▶ **TASK TO COMPLETE**
All lines with the word "Lane" must be pulled from the entries below.

===== RECORDS FOR THE EXERCISE =====

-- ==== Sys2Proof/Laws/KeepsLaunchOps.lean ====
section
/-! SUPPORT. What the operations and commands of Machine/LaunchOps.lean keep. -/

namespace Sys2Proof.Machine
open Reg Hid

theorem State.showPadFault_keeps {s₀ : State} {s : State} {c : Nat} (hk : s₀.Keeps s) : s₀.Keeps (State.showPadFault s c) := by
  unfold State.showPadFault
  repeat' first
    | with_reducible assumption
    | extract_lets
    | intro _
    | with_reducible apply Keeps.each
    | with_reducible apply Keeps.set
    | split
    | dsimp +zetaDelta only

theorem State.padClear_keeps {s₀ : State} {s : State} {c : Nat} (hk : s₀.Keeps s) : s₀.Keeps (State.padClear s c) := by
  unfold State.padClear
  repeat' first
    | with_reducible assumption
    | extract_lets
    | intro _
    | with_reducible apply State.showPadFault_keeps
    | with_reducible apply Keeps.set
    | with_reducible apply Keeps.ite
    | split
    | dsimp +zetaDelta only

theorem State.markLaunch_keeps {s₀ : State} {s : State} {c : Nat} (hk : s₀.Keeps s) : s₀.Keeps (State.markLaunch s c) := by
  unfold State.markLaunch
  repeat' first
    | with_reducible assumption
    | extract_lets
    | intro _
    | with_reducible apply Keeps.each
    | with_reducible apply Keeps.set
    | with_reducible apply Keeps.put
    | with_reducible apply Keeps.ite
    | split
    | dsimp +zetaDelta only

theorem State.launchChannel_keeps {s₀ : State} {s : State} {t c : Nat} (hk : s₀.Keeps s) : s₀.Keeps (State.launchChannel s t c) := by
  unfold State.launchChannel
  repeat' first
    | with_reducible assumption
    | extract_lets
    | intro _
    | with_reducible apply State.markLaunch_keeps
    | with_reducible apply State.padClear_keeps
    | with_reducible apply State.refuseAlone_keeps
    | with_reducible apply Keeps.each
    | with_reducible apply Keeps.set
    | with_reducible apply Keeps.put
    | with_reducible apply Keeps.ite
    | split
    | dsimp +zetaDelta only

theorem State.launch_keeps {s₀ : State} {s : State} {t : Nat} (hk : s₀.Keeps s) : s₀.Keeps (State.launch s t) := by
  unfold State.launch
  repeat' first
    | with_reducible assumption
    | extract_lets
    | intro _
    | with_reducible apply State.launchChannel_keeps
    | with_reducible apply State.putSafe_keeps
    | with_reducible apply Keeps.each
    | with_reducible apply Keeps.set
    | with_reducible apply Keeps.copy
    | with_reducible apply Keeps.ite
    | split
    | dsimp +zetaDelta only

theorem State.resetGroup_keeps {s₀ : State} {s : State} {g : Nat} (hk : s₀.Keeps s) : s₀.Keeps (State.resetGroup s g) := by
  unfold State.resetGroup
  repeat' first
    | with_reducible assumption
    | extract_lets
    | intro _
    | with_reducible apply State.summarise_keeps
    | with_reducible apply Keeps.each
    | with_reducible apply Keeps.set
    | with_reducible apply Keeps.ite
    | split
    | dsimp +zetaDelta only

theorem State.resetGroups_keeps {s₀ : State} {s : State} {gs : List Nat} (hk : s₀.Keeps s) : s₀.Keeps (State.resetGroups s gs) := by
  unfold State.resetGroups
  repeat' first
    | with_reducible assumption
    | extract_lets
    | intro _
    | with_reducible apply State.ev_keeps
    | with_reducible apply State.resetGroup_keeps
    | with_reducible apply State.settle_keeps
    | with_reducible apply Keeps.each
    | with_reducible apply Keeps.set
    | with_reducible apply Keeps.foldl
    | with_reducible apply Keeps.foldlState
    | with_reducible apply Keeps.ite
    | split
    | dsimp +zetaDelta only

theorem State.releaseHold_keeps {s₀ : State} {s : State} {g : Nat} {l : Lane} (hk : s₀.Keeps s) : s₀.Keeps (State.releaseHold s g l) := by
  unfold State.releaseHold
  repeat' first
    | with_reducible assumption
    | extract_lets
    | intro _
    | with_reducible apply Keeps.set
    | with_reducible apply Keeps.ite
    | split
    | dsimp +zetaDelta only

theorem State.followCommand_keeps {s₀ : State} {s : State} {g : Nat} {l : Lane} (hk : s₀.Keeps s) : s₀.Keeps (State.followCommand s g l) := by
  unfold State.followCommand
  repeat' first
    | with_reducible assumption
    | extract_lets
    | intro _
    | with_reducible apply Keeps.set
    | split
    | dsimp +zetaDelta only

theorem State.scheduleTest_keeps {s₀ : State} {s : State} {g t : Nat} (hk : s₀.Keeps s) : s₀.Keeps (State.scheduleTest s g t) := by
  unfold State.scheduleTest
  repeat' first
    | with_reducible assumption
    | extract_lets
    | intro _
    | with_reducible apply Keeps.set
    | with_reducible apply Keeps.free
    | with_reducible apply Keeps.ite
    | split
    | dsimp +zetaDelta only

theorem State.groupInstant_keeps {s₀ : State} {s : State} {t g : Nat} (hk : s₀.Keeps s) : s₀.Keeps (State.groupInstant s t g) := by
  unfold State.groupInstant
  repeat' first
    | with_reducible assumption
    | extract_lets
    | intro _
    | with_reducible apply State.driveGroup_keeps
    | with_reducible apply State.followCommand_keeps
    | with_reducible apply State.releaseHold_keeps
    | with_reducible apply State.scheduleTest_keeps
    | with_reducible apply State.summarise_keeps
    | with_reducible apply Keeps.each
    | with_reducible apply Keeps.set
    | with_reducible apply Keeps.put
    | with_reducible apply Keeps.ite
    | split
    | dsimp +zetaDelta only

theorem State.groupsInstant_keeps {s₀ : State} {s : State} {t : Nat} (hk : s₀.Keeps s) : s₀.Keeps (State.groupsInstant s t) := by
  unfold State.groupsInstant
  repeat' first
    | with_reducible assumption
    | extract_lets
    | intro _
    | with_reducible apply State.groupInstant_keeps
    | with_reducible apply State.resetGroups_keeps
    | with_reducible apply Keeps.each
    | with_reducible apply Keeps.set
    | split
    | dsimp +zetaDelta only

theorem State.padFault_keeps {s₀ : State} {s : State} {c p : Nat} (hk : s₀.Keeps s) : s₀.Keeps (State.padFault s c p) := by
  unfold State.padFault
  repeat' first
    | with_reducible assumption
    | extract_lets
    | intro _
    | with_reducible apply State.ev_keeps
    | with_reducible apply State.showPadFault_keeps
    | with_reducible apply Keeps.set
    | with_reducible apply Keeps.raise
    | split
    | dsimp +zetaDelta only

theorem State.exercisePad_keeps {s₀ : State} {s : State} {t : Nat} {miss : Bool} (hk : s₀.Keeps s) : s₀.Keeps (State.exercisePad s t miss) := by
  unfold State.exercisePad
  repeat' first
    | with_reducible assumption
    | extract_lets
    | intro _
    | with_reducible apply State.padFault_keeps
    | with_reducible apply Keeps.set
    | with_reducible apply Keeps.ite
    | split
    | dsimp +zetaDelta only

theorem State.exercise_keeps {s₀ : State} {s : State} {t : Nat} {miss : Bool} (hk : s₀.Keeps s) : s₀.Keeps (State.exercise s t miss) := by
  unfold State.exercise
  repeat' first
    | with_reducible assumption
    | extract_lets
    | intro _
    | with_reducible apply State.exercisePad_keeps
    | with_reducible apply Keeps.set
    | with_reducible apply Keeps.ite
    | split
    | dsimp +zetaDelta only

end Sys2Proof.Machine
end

=====

▶ **ANSWER FOR THIS EXERCISE**
theorem State.releaseHold_keeps {s₀ : State} {s : State} {g : Nat} {l : Lane} (hk : s₀.Keeps s) : s₀.Keeps (State.releaseHold s g l) := by
theorem State.followCommand_keeps {s₀ : State} {s : State} {g : Nat} {l : Lane} (hk : s₀.Keeps s) : s₀.Keeps (State.followCommand s g l) := by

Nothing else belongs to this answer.